▶ Exercise objective
The answer must consist of every line below that holds the word "just".

▶ Excerpted records
* * * *
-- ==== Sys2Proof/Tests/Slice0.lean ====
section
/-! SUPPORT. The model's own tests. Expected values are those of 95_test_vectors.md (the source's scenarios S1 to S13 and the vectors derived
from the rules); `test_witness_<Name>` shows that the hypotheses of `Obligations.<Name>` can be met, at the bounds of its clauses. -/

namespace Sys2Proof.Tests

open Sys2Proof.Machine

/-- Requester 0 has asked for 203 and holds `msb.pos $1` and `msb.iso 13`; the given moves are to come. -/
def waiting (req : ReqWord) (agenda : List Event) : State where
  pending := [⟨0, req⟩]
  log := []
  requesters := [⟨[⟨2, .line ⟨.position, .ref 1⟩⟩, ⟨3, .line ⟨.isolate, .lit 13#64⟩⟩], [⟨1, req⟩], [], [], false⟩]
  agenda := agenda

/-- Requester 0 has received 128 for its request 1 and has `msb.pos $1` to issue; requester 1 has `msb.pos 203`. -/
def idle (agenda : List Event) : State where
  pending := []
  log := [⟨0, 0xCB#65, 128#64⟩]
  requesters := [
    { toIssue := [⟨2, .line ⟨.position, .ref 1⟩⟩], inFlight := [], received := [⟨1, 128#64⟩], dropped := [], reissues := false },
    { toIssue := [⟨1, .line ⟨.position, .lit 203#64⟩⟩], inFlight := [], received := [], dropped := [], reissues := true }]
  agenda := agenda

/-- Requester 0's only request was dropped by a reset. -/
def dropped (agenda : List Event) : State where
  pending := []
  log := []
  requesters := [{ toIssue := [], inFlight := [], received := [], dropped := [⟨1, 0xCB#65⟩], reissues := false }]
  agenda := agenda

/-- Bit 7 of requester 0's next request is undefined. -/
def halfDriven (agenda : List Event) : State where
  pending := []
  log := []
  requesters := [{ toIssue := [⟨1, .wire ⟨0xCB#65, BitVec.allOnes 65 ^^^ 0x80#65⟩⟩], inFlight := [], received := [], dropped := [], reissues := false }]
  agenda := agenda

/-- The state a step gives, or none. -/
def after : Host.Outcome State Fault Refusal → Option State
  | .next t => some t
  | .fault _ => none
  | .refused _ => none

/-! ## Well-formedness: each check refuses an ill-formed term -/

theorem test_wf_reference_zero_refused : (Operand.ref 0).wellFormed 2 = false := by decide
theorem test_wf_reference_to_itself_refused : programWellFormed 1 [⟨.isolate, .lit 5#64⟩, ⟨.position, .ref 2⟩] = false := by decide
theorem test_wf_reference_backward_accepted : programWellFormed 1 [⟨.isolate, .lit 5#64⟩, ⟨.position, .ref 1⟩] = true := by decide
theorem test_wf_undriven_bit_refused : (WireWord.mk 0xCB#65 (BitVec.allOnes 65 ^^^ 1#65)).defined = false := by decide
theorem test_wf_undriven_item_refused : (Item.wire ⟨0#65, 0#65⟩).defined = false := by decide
* * * *
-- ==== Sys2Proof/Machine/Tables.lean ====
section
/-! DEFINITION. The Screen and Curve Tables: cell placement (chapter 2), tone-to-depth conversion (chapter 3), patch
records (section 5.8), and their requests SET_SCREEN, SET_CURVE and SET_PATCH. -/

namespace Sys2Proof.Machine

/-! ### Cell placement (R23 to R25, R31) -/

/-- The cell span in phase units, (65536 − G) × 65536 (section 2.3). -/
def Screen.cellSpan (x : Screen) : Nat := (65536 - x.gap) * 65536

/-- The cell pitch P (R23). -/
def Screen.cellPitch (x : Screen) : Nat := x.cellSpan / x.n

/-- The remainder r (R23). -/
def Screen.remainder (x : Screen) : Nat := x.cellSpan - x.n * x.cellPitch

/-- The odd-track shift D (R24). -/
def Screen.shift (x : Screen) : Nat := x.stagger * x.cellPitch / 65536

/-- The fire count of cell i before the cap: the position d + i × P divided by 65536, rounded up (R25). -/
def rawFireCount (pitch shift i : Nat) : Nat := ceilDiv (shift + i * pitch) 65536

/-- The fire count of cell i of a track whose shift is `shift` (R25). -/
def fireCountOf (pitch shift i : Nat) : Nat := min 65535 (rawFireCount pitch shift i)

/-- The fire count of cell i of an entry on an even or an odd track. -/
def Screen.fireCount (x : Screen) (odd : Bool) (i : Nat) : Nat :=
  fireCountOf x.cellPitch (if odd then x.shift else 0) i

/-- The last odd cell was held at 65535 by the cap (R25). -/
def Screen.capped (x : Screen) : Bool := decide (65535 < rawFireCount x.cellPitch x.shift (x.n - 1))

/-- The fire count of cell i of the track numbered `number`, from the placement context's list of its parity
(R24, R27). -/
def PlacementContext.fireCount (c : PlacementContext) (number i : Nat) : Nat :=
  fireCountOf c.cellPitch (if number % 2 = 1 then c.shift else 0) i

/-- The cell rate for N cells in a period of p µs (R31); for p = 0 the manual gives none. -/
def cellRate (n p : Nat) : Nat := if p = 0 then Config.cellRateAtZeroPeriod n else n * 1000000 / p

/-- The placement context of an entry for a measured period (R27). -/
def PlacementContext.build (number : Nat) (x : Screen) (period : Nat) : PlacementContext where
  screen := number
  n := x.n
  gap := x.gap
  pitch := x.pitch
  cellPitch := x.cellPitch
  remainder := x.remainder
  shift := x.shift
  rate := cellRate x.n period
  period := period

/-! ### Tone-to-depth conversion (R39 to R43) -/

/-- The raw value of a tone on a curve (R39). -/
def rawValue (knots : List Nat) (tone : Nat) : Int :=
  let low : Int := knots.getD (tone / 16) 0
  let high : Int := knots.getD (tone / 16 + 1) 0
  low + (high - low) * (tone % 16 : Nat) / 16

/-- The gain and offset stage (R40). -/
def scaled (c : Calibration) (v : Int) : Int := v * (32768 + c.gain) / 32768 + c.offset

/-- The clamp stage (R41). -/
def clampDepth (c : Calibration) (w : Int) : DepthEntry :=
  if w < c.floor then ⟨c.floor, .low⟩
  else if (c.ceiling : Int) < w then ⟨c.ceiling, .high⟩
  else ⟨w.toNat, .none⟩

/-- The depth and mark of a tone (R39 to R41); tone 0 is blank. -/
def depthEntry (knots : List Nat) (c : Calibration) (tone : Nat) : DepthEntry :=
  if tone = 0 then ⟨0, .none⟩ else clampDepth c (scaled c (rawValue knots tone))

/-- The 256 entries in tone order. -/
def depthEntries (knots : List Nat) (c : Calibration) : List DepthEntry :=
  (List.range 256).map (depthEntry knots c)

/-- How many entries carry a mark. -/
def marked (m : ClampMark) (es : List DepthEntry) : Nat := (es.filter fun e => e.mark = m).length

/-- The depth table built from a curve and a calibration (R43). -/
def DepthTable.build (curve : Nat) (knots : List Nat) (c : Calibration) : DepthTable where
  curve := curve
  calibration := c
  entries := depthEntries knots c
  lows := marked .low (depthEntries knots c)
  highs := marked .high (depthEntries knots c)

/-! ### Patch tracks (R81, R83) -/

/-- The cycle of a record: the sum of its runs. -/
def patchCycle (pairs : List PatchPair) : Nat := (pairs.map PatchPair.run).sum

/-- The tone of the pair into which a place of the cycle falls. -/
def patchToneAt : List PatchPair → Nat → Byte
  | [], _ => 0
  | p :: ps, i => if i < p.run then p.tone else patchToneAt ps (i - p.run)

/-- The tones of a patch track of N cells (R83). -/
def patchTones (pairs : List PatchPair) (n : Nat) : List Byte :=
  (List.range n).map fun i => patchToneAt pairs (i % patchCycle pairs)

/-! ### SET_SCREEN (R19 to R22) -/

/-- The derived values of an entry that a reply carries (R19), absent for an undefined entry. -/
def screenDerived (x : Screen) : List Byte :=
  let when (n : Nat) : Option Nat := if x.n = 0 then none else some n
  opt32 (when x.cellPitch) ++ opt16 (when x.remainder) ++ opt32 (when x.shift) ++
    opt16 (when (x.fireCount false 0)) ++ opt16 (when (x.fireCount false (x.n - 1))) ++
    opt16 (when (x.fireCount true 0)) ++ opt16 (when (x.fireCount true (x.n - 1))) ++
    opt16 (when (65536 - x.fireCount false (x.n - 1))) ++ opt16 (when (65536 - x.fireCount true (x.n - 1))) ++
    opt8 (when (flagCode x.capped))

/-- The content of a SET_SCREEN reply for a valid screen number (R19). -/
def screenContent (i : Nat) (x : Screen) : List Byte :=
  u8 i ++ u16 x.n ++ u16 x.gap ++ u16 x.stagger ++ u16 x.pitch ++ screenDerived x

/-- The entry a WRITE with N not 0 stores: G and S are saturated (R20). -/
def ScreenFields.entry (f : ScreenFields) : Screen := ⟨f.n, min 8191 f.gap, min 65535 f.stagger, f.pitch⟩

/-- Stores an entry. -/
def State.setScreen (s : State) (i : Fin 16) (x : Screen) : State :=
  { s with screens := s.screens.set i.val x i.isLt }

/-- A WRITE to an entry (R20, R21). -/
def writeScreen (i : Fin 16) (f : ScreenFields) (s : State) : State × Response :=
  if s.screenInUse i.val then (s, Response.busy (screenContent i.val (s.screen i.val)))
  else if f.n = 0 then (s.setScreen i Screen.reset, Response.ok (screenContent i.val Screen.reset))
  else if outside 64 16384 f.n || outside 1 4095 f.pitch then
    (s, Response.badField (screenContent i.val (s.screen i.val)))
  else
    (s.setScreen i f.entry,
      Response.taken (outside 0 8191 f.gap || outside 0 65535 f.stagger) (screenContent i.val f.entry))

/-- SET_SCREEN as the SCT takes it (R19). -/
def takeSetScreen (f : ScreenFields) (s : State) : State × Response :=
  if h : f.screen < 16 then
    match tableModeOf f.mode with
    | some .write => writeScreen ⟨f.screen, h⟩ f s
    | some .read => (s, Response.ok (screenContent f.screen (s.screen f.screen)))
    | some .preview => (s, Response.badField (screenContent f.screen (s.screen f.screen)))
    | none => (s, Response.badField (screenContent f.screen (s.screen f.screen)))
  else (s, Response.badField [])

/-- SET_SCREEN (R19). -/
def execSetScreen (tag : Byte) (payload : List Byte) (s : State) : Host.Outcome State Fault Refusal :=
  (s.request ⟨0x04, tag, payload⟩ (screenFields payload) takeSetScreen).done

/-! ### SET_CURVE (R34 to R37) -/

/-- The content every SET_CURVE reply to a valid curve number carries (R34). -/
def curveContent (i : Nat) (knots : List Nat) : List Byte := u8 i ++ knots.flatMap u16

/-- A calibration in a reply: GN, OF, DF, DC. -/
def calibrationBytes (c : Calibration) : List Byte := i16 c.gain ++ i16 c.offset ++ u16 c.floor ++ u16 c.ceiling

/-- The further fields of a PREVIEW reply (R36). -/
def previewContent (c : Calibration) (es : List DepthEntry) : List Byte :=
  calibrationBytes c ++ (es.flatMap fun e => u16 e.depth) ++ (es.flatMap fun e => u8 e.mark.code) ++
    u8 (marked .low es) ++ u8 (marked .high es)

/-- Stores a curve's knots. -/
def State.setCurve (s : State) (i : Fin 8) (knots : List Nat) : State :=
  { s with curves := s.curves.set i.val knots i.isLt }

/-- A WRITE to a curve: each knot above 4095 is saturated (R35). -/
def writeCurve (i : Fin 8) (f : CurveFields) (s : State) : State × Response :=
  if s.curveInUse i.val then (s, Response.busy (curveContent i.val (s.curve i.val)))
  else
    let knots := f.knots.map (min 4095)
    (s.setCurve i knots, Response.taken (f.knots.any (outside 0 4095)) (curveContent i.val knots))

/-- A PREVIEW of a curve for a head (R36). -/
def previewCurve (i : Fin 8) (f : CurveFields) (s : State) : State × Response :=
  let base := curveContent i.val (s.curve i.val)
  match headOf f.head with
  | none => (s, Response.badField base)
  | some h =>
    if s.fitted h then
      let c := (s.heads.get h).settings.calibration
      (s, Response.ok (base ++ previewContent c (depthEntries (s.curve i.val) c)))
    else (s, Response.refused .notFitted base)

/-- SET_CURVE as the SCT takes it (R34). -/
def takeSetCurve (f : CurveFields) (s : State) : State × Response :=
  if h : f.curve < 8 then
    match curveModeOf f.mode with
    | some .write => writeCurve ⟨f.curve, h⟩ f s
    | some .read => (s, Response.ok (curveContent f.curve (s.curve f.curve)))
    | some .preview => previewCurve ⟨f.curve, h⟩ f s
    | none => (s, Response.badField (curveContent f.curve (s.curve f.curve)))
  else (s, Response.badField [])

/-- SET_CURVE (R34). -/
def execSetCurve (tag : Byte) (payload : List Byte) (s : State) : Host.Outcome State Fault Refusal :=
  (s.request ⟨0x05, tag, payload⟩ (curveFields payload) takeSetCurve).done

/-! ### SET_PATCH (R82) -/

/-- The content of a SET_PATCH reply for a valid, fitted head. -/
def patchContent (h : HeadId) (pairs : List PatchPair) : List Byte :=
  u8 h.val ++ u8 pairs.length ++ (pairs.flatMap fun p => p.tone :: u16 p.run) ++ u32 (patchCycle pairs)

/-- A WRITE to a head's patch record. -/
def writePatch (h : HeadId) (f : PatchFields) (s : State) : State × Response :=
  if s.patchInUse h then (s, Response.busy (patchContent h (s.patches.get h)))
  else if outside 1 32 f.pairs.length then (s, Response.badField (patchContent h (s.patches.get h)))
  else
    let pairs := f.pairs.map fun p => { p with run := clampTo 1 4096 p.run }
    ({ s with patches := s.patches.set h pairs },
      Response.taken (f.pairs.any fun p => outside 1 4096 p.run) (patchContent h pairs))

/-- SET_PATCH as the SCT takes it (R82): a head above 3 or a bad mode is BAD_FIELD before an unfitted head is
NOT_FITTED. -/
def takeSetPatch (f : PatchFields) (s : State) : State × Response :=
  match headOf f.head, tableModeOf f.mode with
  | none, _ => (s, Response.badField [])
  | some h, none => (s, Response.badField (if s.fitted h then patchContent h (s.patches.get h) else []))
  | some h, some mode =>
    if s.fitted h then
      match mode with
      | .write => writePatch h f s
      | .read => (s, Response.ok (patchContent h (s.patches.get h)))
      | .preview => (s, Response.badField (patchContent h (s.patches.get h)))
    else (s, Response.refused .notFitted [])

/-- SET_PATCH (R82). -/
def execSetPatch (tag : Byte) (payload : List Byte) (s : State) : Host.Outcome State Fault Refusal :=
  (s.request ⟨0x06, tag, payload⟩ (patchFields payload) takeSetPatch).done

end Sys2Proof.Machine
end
* * * *
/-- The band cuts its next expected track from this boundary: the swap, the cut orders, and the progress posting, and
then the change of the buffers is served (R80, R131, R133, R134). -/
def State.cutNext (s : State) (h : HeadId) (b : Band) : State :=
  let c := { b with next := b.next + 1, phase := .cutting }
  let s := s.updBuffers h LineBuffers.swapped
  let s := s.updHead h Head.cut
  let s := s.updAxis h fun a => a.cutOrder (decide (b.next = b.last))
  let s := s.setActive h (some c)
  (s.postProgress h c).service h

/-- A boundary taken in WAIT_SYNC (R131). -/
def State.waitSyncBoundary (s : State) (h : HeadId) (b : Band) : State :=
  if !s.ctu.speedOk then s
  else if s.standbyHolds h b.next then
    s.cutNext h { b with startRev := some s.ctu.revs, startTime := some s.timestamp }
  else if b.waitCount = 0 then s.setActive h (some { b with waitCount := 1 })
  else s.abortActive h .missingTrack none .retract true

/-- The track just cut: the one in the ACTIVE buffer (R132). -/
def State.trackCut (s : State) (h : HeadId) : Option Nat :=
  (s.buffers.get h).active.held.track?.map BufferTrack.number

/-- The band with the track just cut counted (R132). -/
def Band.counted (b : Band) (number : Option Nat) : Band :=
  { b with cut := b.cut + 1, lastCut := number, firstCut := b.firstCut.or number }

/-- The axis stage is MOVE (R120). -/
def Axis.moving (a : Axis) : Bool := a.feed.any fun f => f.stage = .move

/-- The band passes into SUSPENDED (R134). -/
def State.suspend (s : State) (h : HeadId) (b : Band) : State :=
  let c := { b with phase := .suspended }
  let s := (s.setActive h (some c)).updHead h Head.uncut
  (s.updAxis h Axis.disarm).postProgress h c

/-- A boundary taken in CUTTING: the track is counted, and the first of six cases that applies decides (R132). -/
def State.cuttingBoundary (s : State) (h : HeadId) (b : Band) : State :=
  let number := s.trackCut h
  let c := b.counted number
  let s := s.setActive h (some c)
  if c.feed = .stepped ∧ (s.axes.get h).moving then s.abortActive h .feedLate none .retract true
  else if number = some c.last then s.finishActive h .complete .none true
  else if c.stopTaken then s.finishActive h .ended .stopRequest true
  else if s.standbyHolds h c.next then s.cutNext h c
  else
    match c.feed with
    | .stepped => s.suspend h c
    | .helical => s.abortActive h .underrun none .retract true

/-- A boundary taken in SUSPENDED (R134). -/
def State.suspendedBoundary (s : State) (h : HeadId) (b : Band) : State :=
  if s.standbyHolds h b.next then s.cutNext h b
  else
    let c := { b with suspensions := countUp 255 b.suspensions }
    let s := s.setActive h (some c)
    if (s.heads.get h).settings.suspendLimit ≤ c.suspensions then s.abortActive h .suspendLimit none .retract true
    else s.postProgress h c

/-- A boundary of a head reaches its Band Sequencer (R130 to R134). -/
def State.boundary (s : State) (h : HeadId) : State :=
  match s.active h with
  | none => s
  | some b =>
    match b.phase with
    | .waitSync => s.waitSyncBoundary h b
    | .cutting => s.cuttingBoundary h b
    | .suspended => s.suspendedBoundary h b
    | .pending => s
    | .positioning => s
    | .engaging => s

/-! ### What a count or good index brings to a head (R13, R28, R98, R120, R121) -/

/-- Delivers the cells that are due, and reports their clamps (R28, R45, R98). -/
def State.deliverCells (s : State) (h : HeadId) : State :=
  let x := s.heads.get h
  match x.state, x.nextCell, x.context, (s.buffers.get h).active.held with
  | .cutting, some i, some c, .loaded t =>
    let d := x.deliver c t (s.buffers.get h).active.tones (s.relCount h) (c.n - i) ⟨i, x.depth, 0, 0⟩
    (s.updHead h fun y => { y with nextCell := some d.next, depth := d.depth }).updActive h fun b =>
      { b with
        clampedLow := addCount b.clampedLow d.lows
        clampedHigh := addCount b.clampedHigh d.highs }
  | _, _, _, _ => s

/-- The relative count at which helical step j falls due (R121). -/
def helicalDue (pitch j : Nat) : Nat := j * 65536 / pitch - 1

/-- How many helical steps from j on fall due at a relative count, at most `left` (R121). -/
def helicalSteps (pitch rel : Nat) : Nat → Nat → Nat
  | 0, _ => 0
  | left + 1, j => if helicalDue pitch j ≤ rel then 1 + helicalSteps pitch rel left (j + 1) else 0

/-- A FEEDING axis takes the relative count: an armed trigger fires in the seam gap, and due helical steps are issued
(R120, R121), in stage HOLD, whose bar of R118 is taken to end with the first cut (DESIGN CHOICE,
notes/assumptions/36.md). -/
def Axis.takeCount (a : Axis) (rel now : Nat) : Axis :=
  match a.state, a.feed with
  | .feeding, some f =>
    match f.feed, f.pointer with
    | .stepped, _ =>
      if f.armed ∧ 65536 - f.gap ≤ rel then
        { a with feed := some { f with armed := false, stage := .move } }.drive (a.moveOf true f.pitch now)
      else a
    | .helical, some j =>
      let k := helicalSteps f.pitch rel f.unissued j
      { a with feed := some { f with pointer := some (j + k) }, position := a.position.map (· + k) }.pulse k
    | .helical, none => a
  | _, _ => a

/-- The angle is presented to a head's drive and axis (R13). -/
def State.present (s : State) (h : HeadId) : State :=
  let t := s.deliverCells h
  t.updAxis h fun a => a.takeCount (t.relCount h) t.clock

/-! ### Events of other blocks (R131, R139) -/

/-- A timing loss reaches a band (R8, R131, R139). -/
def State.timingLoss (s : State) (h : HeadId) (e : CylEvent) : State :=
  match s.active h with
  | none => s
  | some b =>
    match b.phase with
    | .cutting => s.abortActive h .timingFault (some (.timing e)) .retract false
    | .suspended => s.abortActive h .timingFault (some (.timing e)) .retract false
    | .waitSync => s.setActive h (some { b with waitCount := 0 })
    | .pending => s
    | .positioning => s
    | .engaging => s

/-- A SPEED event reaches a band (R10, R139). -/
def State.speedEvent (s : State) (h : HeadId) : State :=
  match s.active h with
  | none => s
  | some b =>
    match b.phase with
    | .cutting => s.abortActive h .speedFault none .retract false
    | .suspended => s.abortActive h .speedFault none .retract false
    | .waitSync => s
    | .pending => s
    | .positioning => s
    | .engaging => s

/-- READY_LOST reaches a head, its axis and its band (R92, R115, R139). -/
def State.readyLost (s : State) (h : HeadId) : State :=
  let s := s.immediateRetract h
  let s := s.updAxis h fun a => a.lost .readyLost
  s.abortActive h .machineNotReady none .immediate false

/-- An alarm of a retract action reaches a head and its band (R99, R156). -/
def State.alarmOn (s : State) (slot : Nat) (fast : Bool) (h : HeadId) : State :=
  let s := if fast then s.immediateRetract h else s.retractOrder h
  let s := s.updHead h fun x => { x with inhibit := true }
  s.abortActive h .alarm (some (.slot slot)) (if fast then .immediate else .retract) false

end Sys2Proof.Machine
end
* * * *
▶ Exercise response
/-- The track just cut: the one in the ACTIVE buffer (R132). -/
/-- The band with the track just cut counted (R132). -/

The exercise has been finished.